What you will do: The entries that follow include a run beginning at the line with "(c.aged period).ptimer.toNat = min" and ending at the line with "(hc : e.cap.constructed"; restate that run word for word and leave the rest out.

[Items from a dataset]

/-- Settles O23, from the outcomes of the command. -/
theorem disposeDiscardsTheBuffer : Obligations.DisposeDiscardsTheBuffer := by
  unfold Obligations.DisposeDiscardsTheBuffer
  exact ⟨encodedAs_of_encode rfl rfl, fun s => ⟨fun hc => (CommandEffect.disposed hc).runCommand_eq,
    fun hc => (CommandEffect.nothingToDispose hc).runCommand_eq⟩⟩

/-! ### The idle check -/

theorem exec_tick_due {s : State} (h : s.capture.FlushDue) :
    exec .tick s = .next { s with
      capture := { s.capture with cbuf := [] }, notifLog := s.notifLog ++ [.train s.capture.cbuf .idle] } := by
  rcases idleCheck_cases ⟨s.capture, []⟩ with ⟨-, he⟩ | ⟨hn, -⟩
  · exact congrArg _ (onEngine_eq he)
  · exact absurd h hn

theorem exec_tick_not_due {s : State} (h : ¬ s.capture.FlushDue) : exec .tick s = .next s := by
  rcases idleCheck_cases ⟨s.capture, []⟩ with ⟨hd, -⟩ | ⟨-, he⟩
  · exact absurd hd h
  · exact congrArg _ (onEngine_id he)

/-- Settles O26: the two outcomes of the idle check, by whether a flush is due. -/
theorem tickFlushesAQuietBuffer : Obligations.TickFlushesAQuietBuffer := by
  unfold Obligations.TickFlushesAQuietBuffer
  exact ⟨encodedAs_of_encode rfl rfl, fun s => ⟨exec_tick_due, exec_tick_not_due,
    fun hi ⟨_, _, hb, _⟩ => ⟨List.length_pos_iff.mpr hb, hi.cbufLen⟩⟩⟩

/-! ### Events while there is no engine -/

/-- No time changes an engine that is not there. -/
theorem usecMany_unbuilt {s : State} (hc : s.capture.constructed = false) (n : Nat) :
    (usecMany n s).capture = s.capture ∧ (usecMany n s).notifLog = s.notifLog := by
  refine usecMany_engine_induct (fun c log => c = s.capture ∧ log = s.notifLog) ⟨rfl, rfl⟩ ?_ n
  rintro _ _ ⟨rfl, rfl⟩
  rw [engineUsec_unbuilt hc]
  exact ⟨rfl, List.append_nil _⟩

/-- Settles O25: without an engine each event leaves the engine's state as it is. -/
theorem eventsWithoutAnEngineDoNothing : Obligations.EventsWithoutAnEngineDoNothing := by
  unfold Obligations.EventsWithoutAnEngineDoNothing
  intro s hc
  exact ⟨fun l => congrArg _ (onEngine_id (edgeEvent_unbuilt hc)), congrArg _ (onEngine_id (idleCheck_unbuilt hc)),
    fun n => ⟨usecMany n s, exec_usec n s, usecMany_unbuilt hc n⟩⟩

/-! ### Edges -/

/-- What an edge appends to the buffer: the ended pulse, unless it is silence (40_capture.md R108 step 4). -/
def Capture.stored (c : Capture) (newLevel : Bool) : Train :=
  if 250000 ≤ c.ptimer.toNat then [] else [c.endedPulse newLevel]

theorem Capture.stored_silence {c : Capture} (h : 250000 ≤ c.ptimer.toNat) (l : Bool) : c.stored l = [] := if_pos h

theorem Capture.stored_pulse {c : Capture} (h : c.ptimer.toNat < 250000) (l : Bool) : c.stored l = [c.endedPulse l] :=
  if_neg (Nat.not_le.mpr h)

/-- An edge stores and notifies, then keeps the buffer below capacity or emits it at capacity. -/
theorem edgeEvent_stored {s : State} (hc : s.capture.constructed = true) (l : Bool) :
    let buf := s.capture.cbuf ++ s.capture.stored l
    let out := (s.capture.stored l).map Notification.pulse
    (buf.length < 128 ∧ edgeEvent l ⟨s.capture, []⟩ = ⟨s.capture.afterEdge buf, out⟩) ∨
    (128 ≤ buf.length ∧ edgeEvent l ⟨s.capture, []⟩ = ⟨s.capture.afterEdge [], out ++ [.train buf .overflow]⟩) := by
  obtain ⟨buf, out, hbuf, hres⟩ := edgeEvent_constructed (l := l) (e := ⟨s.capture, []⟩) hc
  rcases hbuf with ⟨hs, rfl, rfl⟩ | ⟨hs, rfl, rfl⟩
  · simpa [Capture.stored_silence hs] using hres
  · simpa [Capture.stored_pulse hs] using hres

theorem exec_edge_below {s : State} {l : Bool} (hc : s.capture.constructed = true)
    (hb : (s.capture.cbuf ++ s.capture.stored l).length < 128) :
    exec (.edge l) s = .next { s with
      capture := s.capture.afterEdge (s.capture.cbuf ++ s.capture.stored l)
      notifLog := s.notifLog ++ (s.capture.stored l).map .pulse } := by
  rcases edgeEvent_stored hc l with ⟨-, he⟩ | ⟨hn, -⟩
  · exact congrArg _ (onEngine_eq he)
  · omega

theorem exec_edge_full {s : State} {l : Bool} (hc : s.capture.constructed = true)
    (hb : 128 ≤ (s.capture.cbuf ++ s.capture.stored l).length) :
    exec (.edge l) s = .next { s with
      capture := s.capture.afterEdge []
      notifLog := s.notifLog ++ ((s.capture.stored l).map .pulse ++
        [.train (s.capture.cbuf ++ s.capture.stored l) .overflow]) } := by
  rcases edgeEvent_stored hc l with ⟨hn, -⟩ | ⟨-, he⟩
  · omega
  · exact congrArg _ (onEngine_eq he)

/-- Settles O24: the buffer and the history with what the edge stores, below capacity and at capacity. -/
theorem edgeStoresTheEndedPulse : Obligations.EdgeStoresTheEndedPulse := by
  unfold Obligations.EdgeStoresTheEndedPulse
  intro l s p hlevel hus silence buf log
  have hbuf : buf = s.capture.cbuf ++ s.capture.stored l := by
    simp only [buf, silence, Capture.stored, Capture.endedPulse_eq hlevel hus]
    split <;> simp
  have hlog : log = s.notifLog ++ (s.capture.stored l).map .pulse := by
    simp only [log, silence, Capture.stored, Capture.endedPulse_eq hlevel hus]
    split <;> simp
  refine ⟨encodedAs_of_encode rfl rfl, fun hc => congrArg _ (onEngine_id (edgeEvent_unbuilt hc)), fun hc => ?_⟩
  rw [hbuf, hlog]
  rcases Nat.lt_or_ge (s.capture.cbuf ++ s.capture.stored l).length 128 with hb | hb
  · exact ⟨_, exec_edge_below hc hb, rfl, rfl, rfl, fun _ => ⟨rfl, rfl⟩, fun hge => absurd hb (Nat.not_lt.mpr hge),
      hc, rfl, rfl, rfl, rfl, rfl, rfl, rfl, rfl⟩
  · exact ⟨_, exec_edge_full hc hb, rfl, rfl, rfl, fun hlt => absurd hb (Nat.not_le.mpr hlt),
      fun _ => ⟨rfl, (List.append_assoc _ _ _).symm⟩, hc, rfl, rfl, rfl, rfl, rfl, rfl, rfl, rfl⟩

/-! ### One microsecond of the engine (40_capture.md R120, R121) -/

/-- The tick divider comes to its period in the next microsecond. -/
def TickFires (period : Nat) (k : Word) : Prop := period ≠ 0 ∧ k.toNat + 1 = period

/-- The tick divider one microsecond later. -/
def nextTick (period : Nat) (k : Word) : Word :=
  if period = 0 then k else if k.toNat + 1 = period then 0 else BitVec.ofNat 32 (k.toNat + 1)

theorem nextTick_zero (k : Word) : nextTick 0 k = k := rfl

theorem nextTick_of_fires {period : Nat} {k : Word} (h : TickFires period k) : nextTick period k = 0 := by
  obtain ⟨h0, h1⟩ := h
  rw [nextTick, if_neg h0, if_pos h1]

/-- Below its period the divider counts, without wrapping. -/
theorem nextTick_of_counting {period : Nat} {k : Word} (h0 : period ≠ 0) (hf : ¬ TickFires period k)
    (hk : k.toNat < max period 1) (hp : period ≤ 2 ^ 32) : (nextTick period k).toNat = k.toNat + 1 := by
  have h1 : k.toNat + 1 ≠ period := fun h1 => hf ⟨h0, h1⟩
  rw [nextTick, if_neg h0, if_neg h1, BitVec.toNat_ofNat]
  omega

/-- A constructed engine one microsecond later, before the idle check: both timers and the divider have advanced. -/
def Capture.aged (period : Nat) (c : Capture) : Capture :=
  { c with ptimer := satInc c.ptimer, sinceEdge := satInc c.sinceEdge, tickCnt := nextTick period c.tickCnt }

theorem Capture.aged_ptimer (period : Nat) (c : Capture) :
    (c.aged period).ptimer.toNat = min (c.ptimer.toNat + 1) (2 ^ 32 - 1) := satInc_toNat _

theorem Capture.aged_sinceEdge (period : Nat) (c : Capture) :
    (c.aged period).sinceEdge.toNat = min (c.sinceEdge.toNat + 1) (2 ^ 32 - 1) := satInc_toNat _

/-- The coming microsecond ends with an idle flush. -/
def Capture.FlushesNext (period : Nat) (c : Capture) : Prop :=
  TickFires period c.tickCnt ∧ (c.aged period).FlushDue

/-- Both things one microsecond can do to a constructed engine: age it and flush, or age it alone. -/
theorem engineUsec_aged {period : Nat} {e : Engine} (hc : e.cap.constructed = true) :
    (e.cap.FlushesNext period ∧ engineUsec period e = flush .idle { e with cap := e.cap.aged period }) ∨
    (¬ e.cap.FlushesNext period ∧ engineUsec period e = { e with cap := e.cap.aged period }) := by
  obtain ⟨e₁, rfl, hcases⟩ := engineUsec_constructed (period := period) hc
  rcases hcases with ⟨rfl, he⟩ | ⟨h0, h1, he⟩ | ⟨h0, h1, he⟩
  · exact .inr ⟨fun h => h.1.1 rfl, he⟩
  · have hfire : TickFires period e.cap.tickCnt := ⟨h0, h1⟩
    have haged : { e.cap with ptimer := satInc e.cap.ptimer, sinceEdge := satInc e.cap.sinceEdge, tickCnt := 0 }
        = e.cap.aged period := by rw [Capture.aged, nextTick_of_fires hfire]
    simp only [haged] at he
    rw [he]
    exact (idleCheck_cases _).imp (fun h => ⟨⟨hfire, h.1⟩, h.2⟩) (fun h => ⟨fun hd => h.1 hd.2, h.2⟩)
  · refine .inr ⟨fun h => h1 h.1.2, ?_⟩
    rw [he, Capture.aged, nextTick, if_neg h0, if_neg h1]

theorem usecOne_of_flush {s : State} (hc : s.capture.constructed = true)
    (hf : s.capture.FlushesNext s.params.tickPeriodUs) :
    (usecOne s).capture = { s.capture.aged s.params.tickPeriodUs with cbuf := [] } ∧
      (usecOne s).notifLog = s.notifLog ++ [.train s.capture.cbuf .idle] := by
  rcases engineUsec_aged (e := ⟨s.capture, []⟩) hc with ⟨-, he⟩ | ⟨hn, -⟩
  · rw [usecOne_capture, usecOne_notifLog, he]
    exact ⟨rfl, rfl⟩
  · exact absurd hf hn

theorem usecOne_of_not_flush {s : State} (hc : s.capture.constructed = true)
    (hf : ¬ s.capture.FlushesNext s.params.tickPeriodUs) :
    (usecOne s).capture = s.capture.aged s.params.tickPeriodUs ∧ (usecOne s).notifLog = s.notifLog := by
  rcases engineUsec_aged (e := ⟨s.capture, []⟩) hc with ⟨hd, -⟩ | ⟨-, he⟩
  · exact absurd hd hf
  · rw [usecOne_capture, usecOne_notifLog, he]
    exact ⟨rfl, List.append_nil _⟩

Exercise response:
    (c.aged period).ptimer.toNat = min (c.ptimer.toNat + 1) (2 ^ 32 - 1) := satInc_toNat _

theorem Capture.aged_sinceEdge (period : Nat) (c : Capture) :
    (c.aged period).sinceEdge.toNat = min (c.sinceEdge.toNat + 1) (2 ^ 32 - 1) := satInc_toNat _

/-- The coming microsecond ends with an idle flush. -/
def Capture.FlushesNext (period : Nat) (c : Capture) : Prop :=
  TickFires period c.tickCnt ∧ (c.aged period).FlushDue

/-- Both things one microsecond can do to a constructed engine: age it and flush, or age it alone. -/
theorem engineUsec_aged {period : Nat} {e : Engine} (hc : e.cap.constructed = true) :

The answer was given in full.